You are taking this too seriously. Do you really think that the Indian government will start investigating every incoming package to the country if the webshop it originated from accepts crypto? In a country if 1.3B+ people?
If you are willing to break the law and risk being caught, sure, there is no way to actually stop from transacting using decentralized protocols. But there are plenty of other ways for the government to find out whether or not you are using crypto. Your bank will definitely keep tabs on your fiat transactions and continue to report KYC/AML information. Current KYC/AML is actually pretty good at detecting anomalies in cashflow and spending. Sure, you can lie about all this stuff but you might just be digging yourself into a hole.
The interfaces have almost been reduced to a couple of options: A single mobile wallet, or P2P.

A ban would force the wallet's company to stop allowing its use on crypto exchanges.

not just banks, but everywhere you can spend it in country. fine you can move money between virtual accounts and buy NFTs all day, but government can control whether local business are allowed to accept your crypto as payment, so you’ll need to liquidate crypto into local currency - which kind of sucks to do if the banks aren’t there to help.
This hasnt been a problem forvseveral years. There are different options:

- buy international prepaid cards for legal dervices (bitrefill)

- use p2p local crypto exchanges: localcrypto, localmonero (in some countries this can be 100% anonymous by using the "withdraw from atm with 1 time code" bank services)

- Exchange to alternate "tokens" that are legal (anyone remembers Linden dollars to BTC market around 2010?)

- Exchange locally via sneakernet.

>buy international prepaid cards for legal dervices (bitrefill)

within the country, you'd be committing a crime acquiring stuff using crypto. The cards are international but you're committing the act locally.

>use p2p local crypto exchanges: localcrypto, localmonero (in some countries this can be 100% anonymous by using the "withdraw from atm with 1 time code" bank services)

Will all be banned and illegal services. If it touches a bank you'll likely get extra charges on top for money laundering or similar.

>Exchange to alternate "tokens" that are legal

That will be tracked by the government if legal, or illegal if not tracked.

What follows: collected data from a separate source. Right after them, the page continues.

@[simp] theorem modCluster_pending (s : State) (c : Nat) (f : ClusterSt → ClusterSt) : (modCluster s c f).pending = s.pending := rfl
@[simp] theorem modCluster_time (s : State) (c : Nat) (f : ClusterSt → ClusterSt) : (modCluster s c f).time = s.time := rfl
@[simp] theorem modCluster_mem (s : State) (c : Nat) (f : ClusterSt → ClusterSt) : (modCluster s c f).mem = s.mem := rfl
@[simp] theorem modCluster_crossing (s : State) (c : Nat) (f : ClusterSt → ClusterSt) : (modCluster s c f).crossing = s.crossing := rfl
@[simp] theorem modCluster_units (s : State) (c : Nat) (f : ClusterSt → ClusterSt) : (modCluster s c f).units = s.units := rfl
@[simp] theorem modCluster_cores (s : State) (c : Nat) (f : ClusterSt → ClusterSt) : (modCluster s c f).cores = s.cores := rfl
@[simp] theorem modCluster_engMem (s : State) (c : Nat) (f : ClusterSt → ClusterSt) : (modCluster s c f).engMem = s.engMem := rfl
@[simp] theorem modCluster_islands (s : State) (c : Nat) (f : ClusterSt → ClusterSt) : (modCluster s c f).islands = s.islands := rfl
@[simp] theorem modCluster_dies (s : State) (c : Nat) (f : ClusterSt → ClusterSt) : (modCluster s c f).dies = s.dies := rfl
@[simp] theorem modCluster_cp (s : State) (c : Nat) (f : ClusterSt → ClusterSt) : (modCluster s c f).cp = s.cp := rfl
@[simp] theorem modCluster_faults (s : State) (c : Nat) (f : ClusterSt → ClusterSt) : (modCluster s c f).faults = s.faults := rfl
@[simp] theorem modCluster_lastFault (s : State) (c : Nat) (f : ClusterSt → ClusterSt) : (modCluster s c f).lastFault = s.lastFault := rfl
@[simp] theorem modCluster_occ (s : State) (c : Nat) (f : ClusterSt → ClusterSt) : (modCluster s c f).occ = s.occ := rfl
@[simp] theorem modCluster_weights (s : State) (c : Nat) (f : ClusterSt → ClusterSt) : (modCluster s c f).weights = s.weights := rfl
@[simp] theorem modCluster_queues (s : State) (c : Nat) (f : ClusterSt → ClusterSt) : (modCluster s c f).queues = s.queues := rfl
@[simp] theorem modCluster_items (s : State) (c : Nat) (f : ClusterSt → ClusterSt) : (modCluster s c f).items = s.items := rfl
@[simp] theorem modCluster_pool (s : State) (c : Nat) (f : ClusterSt → ClusterSt) : (modCluster s c f).pool = s.pool := rfl
@[simp] theorem modCluster_shareCur (s : State) (c : Nat) (f : ClusterSt → ClusterSt) : (modCluster s c f).shareCur = s.shareCur := rfl
@[simp] theorem modCluster_fh (s : State) (c : Nat) (f : ClusterSt → ClusterSt) : (modCluster s c f).fh = s.fh := rfl
@[simp] theorem modCluster_fabric (s : State) (c : Nat) (f : ClusterSt → ClusterSt) : (modCluster s c f).fabric = s.fabric := rfl
@[simp] theorem modCluster_global (s : State) (c : Nat) (f : ClusterSt → ClusterSt) : (modCluster s c f).global = s.global := rfl
@[simp] theorem modCluster_obj (s : State) (c : Nat) (f : ClusterSt → ClusterSt) : (modCluster s c f).obj = s.obj := rfl
@[simp] theorem modCluster_life (s : State) (c : Nat) (f : ClusterSt → ClusterSt) : (modCluster s c f).life = s.life := rfl
@[simp] theorem modCluster_pcie (s : State) (c : Nat) (f : ClusterSt → ClusterSt) : (modCluster s c f).pcie = s.pcie := rfl
@[simp] theorem modCluster_pins (s : State) (c : Nat) (f : ClusterSt → ClusterSt) : (modCluster s c f).pins = s.pins := rfl
@[simp] theorem modCluster_bus (s : State) (c : Nat) (f : ClusterSt → ClusterSt) : (modCluster s c f).bus = s.bus := rfl
@[simp] theorem modCluster_pmu (s : State) (c : Nat) (f : ClusterSt → ClusterSt) : (modCluster s c f).pmu = s.pmu := rfl
@[simp] theorem modCluster_cap (s : State) (c : Nat) (f : ClusterSt → ClusterSt) : (modCluster s c f).cap = s.cap := rfl
@[simp] theorem modCluster_out (s : State) (c : Nat) (f : ClusterSt → ClusterSt) : (modCluster s c f).out = s.out := rfl
@[simp] theorem modCluster_freeCount (s : State) (c : Nat) (f : ClusterSt → ClusterSt) : (modCluster s c f).freeCount = s.freeCount := rfl

@[simp] theorem setQueue_pending (s : State) (q : Nat) (x : QueueSt) : (setQueue s q x).pending = s.pending := rfl
@[simp] theorem setQueue_time (s : State) (q : Nat) (x : QueueSt) : (setQueue s q x).time = s.time := rfl
@[simp] theorem setQueue_mem (s : State) (q : Nat) (x : QueueSt) : (setQueue s q x).mem = s.mem := rfl
@[simp] theorem setQueue_crossing (s : State) (q : Nat) (x : QueueSt) : (setQueue s q x).crossing = s.crossing := rfl
@[simp] theorem setQueue_units (s : State) (q : Nat) (x : QueueSt) : (setQueue s q x).units = s.units := rfl
@[simp] theorem setQueue_cores (s : State) (q : Nat) (x : QueueSt) : (setQueue s q x).cores = s.cores := rfl
@[simp] theorem setQueue_clusters (s : State) (q : Nat) (x : QueueSt) : (setQueue s q x).clusters = s.clusters := rfl
@[simp] theorem setQueue_engMem (s : State) (q : Nat) (x : QueueSt) : (setQueue s q x).engMem = s.engMem := rfl
@[simp] theorem setQueue_islands (s : State) (q : Nat) (x : QueueSt) : (setQueue s q x).islands = s.islands := rfl
@[simp] theorem setQueue_dies (s : State) (q : Nat) (x : QueueSt) : (setQueue s q x).dies = s.dies := rfl
@[simp] theorem setQueue_cp (s : State) (q : Nat) (x : QueueSt) : (setQueue s q x).cp = s.cp := rfl
@[simp] theorem setQueue_faults (s : State) (q : Nat) (x : QueueSt) : (setQueue s q x).faults = s.faults := rfl
@[simp] theorem setQueue_lastFault (s : State) (q : Nat) (x : QueueSt) : (setQueue s q x).lastFault = s.lastFault := rfl
@[simp] theorem setQueue_occ (s : State) (q : Nat) (x : QueueSt) : (setQueue s q x).occ = s.occ := rfl
@[simp] theorem setQueue_weights (s : State) (q : Nat) (x : QueueSt) : (setQueue s q x).weights = s.weights := rfl
@[simp] theorem setQueue_items (s : State) (q : Nat) (x : QueueSt) : (setQueue s q x).items = s.items := rfl
@[simp] theorem setQueue_pool (s : State) (q : Nat) (x : QueueSt) : (setQueue s q x).pool = s.pool := rfl
@[simp] theorem setQueue_shareCur (s : State) (q : Nat) (x : QueueSt) : (setQueue s q x).shareCur = s.shareCur := rfl
@[simp] theorem setQueue_fh (s : State) (q : Nat) (x : QueueSt) : (setQueue s q x).fh = s.fh := rfl
@[simp] theorem setQueue_fabric (s : State) (q : Nat) (x : QueueSt) : (setQueue s q x).fabric = s.fabric := rfl
@[simp] theorem setQueue_global (s : State) (q : Nat) (x : QueueSt) : (setQueue s q x).global = s.global := rfl
@[simp] theorem setQueue_obj (s : State) (q : Nat) (x : QueueSt) : (setQueue s q x).obj = s.obj := rfl
@[simp] theorem setQueue_life (s : State) (q : Nat) (x : QueueSt) : (setQueue s q x).life = s.life := rfl
@[simp] theorem setQueue_pcie (s : State) (q : Nat) (x : QueueSt) : (setQueue s q x).pcie = s.pcie := rfl
@[simp] theorem setQueue_pins (s : State) (q : Nat) (x : QueueSt) : (setQueue s q x).pins = s.pins := rfl
@[simp] theorem setQueue_bus (s : State) (q : Nat) (x : QueueSt) : (setQueue s q x).bus = s.bus := rfl
@[simp] theorem setQueue_pmu (s : State) (q : Nat) (x : QueueSt) : (setQueue s q x).pmu = s.pmu := rfl
@[simp] theorem setQueue_cap (s : State) (q : Nat) (x : QueueSt) : (setQueue s q x).cap = s.cap := rfl
@[simp] theorem setQueue_out (s : State) (q : Nat) (x : QueueSt) : (setQueue s q x).out = s.out := rfl
@[simp] theorem setQueue_freeCount (s : State) (q : Nat) (x : QueueSt) : (setQueue s q x).freeCount = s.freeCount := rfl
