-- ==== Sys2Proof/Tests/Slice0.lean ====
section
/-! SUPPORT. Tests of single commands on small states, and for every obligation
with hypotheses a witness that meets them. The expected values are written out
from spec/. -/

namespace Sys2Proof.Tests
open Sys2Proof Sys2Proof.Machine
set_option maxRecDepth 2000
set_option Elab.async false
set_option linter.unusedTactic false
set_option linter.unreachableTactic false

/-! ## States to start from -/

/-- An Almanac that plans nothing. -/
def noPlan : Plan :=
  { lists := [], windows := [], dist := [], ticks := [], outerTags := [], barrierTags := [], scopes := [], shareCosts := [], carriers := [],
    grids := [], learned := false, unsupported := false, timed := [], tokenIntervals := [], codingFits := true, fronthaulUl := 0,
    fronthaulDl := 0, hostOut := 0, hostIn := 0, pcieBudget := 0, vlBudgets := [], vlFits := true, dramTraffic := [], programs := [],
    queueCfg := [], tables := [], weights0 := [], weightFmts := [], adaptable := [], optimiser := [], adaptQueue := none,
    optimiserBytes := 0, slotBytes := [], adaptRegion := (0, 0), retention := [], pinReserve := [], fallback := [], contexts := 0,
    resident := 0, contextBytes := 0, poolPages := 0, poolAt := 0, reuseDistance := 0, regions := [], captureRegion := (0, 0),
    captureFits := true, restoreBytes := 0, narrowing := [], narrowFrom := [], outlierMaps := [], narrowTo := [], peerNarrowing := [],
    queuePlan := [], envelope := [] }

/-- An occupancy that runs the Almanac `p`. -/
def running (p : Plan) : State :=
  { State.reset with occ := { State.reset.occ with
      state := .running, image := some { header := 0, sections := [], body := [], key := [], signature := [], plan := p } } }


/-- The state after a command. -/
def after (c : Instr) (s : State) : State :=
  match exec c s with
  | .next t => t
  | _ => State.reset

/-! ## Ill-formed commands are refused -/

theorem test_wf_unit : (Instr.unitDawn 0xFFFF true 0).wf = false := by decide
theorem test_wf_core : (Instr.tileSlotReserve 48).wf = false := by decide
theorem test_wf_step : (Instr.veNop 0 4096 (veCmdOfWord 0)).wf = false := by decide
theorem test_wf_array : (Instr.maCommandComplete 0 4 0).wf = false := by decide
theorem test_wf_island : (Instr.clockRestart 61 0).wf = false := by decide
theorem test_wf_mover : (Instr.moverCommandComplete 0 6 0).wf = false := by decide
theorem test_wf_queue_owner : (Instr.queuePointerMismatch (.tileQueue 48) 0).wf = false := by decide
theorem test_wf_window : (Instr.refreshWindow 0 512 0).wf = false := by decide
theorem test_wf_rail : (Instr.railDip 13 0 true 0).wf = false := by decide
theorem test_wf_pin : (Instr.biasSense 256 true 0).wf = false := by decide
theorem test_wf_port : (Instr.fhLinkDown 16 true 0).wf = false := by decide
theorem test_wf_die : (Instr.sensorSample 3 [] 0).wf = false := by decide
theorem test_wf_symbol : (Instr.fhDlWindowClose 0 0 14 0).wf = false := by decide
theorem test_wf_replay : (Instr.pcieReplay 0 0).wf = false := by decide
theorem test_wf_length : (Instr.bar2Write 0 (List.replicate 4097 0) 0).wf = false := by
  show decide ((List.replicate 4097 (0 : Byte)).length ≤ 4096) = false
  rw [List.length_replicate]
  rfl
theorem test_wf_accepts : (Instr.unitDawn (veUnit 47) true 0).wf = true := by decide

/-! ## What reset leaves, steps -/

/-- R376: network time 0 in FREERUN. -/
theorem test_reset_time : State.reset.time.now = 0 ∧ State.reset.time.servo = .freerun := by decide
theorem test_reset_memory : Memory.wf State.reset.mem = true := by decide
theorem test_step_runs : step { State.reset with pending := [.flrWrite, .jtagIdcode] } = .next { State.reset with pending := [.jtagIdcode] } := by
  rfl
theorem witness_StepRunsFront : ({ State.reset with pending := [.flrWrite] } : State).pending = .flrWrite :: [] := rfl
theorem witness_NoCommandStops : State.reset.pending = [] := rfl
theorem witness_StepKeepsMemory : MemOk State.reset ∧ step State.reset = .next State.reset := ⟨by unfold MemOk; decide, rfl⟩
theorem witness_TimeAndFusesGoOneWay : Completes (.porNAssert 0) State.reset (after (.porNAssert 0) State.reset) ∧
    State.reset.life.transition = none := ⟨rfl, rfl⟩


/-! ## Tokens, slices, recovery (spec/01, spec/11) -/

/-- A token of a core's vector engine. -/
def tokTo (kind tag value : Nat) : Tok := mkToken (veUnit 3) kind tag value

/-- `s` with the token `tok` on its way to `dst`. -/
def crossed (s : State) (dst : UAddr) (tok : Tok) : State := { s with crossing := [{ dst := dst, tok := tok, behind := [] }] }
/-- A TICK of TAG 255 for cluster 7 at every Meridian. -/
def tickPlan : TickPlan := { dst := clusterUnit 7, tag := 255, at_ := .meridian 0 }
def ticking : State := running { noPlan with ticks := [tickPlan] }

theorem test_ready_counts : coreTokens (after (.readyToken (coreUnit 3) (tokTo 1 7 0) 5) (crossed State.reset (coreUnit 3) (tokTo 1 7 0))) 3 7 = 1 := by
  decide
theorem test_tick_counts : clusterTokens (after (.tickFire (clusterUnit 7) 255 0) ticking) 7 255 = 1 ∧
    clusterTokens (after (.tickFire (clusterUnit 7) 255 5) ticking) 7 255 = 0 := by decide
/-- R23: a token behind another of its path does not arrive. -/
theorem test_fence_waits_its_turn :
    let s : State := { State.reset with crossing := [⟨coreUnit 3, tokTo 1 7 0, []⟩, ⟨coreUnit 3, tokTo 4 0 0, []⟩] }
    (after (.fenceToken (coreUnit 3) (tokTo 4 0 0) 5) s).crossing = s.crossing := by decide

theorem witness_TokensAndSteps_core : ∀ x ∈ [((1 : Nat), (255 : Nat)), (4, 0)], let tok := tokTo x.1 x.2 0
    let s := crossed State.reset (coreUnit 47) tok
    Active s ∧ x.2 < 256 ∧ tokKind tok = x.1 ∧ x.2 = tokTag tok ∧ Oldest s (coreUnit 47) tok ⟨coreUnit 47, tok, []⟩ ∧ 47 < 48 ∧
      coreTokens s 47 x.2 < 255 := by
  unfold Active Oldest; decide
theorem witness_TokensAndSteps_cluster : ∀ x ∈ [((1 : Nat), (255 : Nat)), (4, 0)], let tok := mkToken (dieUnit 2) x.1 x.2 0
    Active State.reset ∧ x.2 < 256 ∧ tokKind tok = x.1 ∧ x.2 = tokTag tok ∧ arriving State.reset (clusterUnit 7) tok = none ∧
      tokSource tok = dieUnit 2 ∧ 7 < 8 ∧ clusterTokens State.reset 7 x.2 < 255 := by
  unfold Active; decide
theorem witness_TokensAndSteps_tick : Active ticking ∧ homeOf ticking (clusterUnit 7) = clusterUnit 7 ∧
    planOf ticking = some { noPlan with ticks := [tickPlan] } ∧ tickDue (ticking.atTime 0) tickPlan.at_ = true ∧
    copyRuns ticking (clusterUnit 7) = true ∧ lastTick ticking (clusterUnit 7) (BitVec.ofNat 8 255) ≠ some (max ticking.time.now 0) ∧
    clusterTokens ticking 7 255 < 255 := by
  unfold Active; decide
theorem witness_TokensAndSteps_away : Active State.reset ∧ arriving State.reset (coreUnit 3) (tokTo 6 0 0) = none ∧
    tokSource (tokTo 6 0 0) ≠ dieUnit 2 ∧ tickDue (ticking.atTime 5) tickPlan.at_ = false := by
  unfold Active; decide

/-- The sequencer of core 0. -/
def seq0 : UAddr := coreEng 0 6 0
def slice1 : Slice := { pos := 1, queue := 2, seq := 3 }
def slice9 : Slice := { slice1 with pos := 9 }
/-- A list of one step of core 0's vector engine, which waits for one token of TAG 5. -/
def oneStep : StepList :=
  { pos := 1, seq := seq0, eng := veUnit 0, base := 0, copyAt := 0, steps := [{ cmd := .ve 0, await := [(5, 1)], emits := [] }] }
/-- Cluster 0's list, whose only step is the child slice at position 1. -/
def oneChild : StepList :=
  { pos := 9, seq := clusterEng 0 7 6 0, eng := coreUnit 3, base := 0, copyAt := 0, steps := [{ cmd := .child 1, await := [], emits := [] }] }
/-- The slice at position 9 has one child, which core 3 runs. -/
def treePlan : Plan := { noPlan with lists := [oneStep, oneChild], dist := [{ pos := 9, kids := [(1, coreUnit 3)] }] }
/-- Unit `u` holds slice `sl`, and nothing else. -/
def holds (s : State) (u : UAddr) (sl : Slice) : State :=
  setUnit s u { unitOf s u with used := 1, cmds := 1, held := [sl], watchdog := some 4 }
/-- Core 0 runs slice 1 and has counted a token of TAG 5; cluster 0 runs slice 9. -/
def stepState : State :=
  let s := holds (holds (running treePlan) (coreUnit 0) slice1) (clusterUnit 0) slice9
  after (.readyToken (coreUnit 0) (tokTo 1 5 0) 1) (crossed s (coreUnit 0) (tokTo 1 5 0))

/-- R45: starting the step subtracts the awaited counts and the credit. -/
theorem test_step_starts : coreTokens (after (.stepStart seq0 (veUnit 0) 9) stepState) 0 5 = 0 ∧
    (unitOf (after (.stepStart seq0 (veUnit 0) 9) stepState) (veUnit 0)).used = 1 := by decide
theorem test_child_starts :
    (unitOf (after (.stepStart (clusterEng 0 7 6 0) (coreUnit 3) 9) stepState) (coreUnit 3)).held = [slice1] := by decide
theorem witness_TokensAndSteps_step : Active stepState ∧ unitValid seq0 = true ∧ uLevel seq0 = 0 ∧ uKind seq0 = 6 ∧
    canRun stepState seq0 = true ∧ nextBad stepState seq0 (veUnit 0) = none ∧
    nextStep stepState seq0 (veUnit 0) = some (0, { cmd := .ve 0, await := [(5, 1)], emits := [] }) ∧
    (∀ p, StepCmd.ve 0 ≠ .child p) ∧ (∀ w, StepCmd.ve 0 ≠ .ma w) ∧
    awaitMet (seqOf stepState seq0).tokens [(5, 1)] = true ∧ Ready stepState (engineFor stepState (veUnit 0)) := by
  refine ⟨?_, by decide, by decide, by decide, by decide, by decide, by decide, ?_, ?_, by decide, ?_⟩
  · unfold Active; decide
  · intro _ h; cases h
  · intro _ h; cases h
  · unfold Ready; decide
theorem witness_TokensAndSteps_child : let q := clusterEng 0 7 6 0
    Active stepState ∧ unitValid q = true ∧ uLevel q = 0 ∧ uKind q = 6 ∧ canRun stepState q = true ∧ nextBad stepState q (coreUnit 3) = none ∧
    nextStep stepState q (coreUnit 3) = some (0, { cmd := .child 1, await := [], emits := [] }) ∧ (∀ w, StepCmd.child 1 ≠ .ma w) ∧
    awaitMet (seqOf stepState q).tokens [] = true ∧ childTarget stepState q 1 = some (coreUnit 3, slice1) ∧ Ready stepState (coreUnit 3) ∧
    (unitOf stepState (coreUnit 3)).stalled = [] ∧ turnOf stepState (coreUnit 3) slice1 = true := by
  refine ⟨?_, by decide, by decide, by decide, by decide, by decide, by decide, ?_, by decide, by decide, ?_, by decide, by decide⟩
  · unfold Active; decide
  · intro _ h; cases h
  · unfold Ready; decide
/-- The word of core 0's step reads as poison. -/
def badWord : State := { stepState with mem := { stepState.mem with check := [(coreBase stepState 0 / 32, 0xFFFFFFFF)] } }
/-- Core 0's clock stands. -/
def coldClock : State := { stepState with islands := [(0, { stopped := true })] }
theorem witness_TokensAndSteps_stops : Active badWord ∧ canRun badWord seq0 = true ∧ (nextBad badWord seq0 (veUnit 0)).isSome = true ∧
    Active coldClock ∧ canRun coldClock seq0 = false := by
  unfold Active; decide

>Exchange locally via sneakernet

"exchange on black market"

None of these things are solutions.

Your point boils down to "but it will be illegal." The point you're responding to that you missed was "it doesn't matter if it is illegal, people will do it." All of those are just examples of ways to avoid getting caught. They're not solutions to it being illegal, they're solutions to getting caught.
I think there’s a distinction between “people will do it even tho its illegal” and “illegality prevents mass adoption” - the government still achieves its goals if the only opportunities to transact with crypto are mired in legal risk.
"Mass adoption" is a buzzword that means "a lot of people use it." In it's purest form it means everyone uses it, but that's not absolutely necessary to consider it widely used.

There are plenty of things in ubiquitous use that are illegal in some places, or even most places. Alcohol is ubiquitous, guns are everywhere, gambling, cocaine and marijuana come to mind, people modify their cars beyond legality quite often. Lots of people do illegal financial activity as well, most people transact under the table when the opportunity arises. You can have a scenario where cryptocurrencies are widely used even in places that ban them but are so ubiquitous that enforcement is untenable.

Every option looks risky, people will not use it widely.
Enforcement doesn't have to be perfect to curtail major usage.
Banks can block accounts of centralized exchanges (and have done so in the past when govt asked them to). And once conversion from and to fiat money is disabled, there's very little value left in cryptocurrency.
Unless you want to spend the money abroad.
If they make owning crypto a crime it becomes just a matter of showing that you used it then they put you in a concrete box for a while.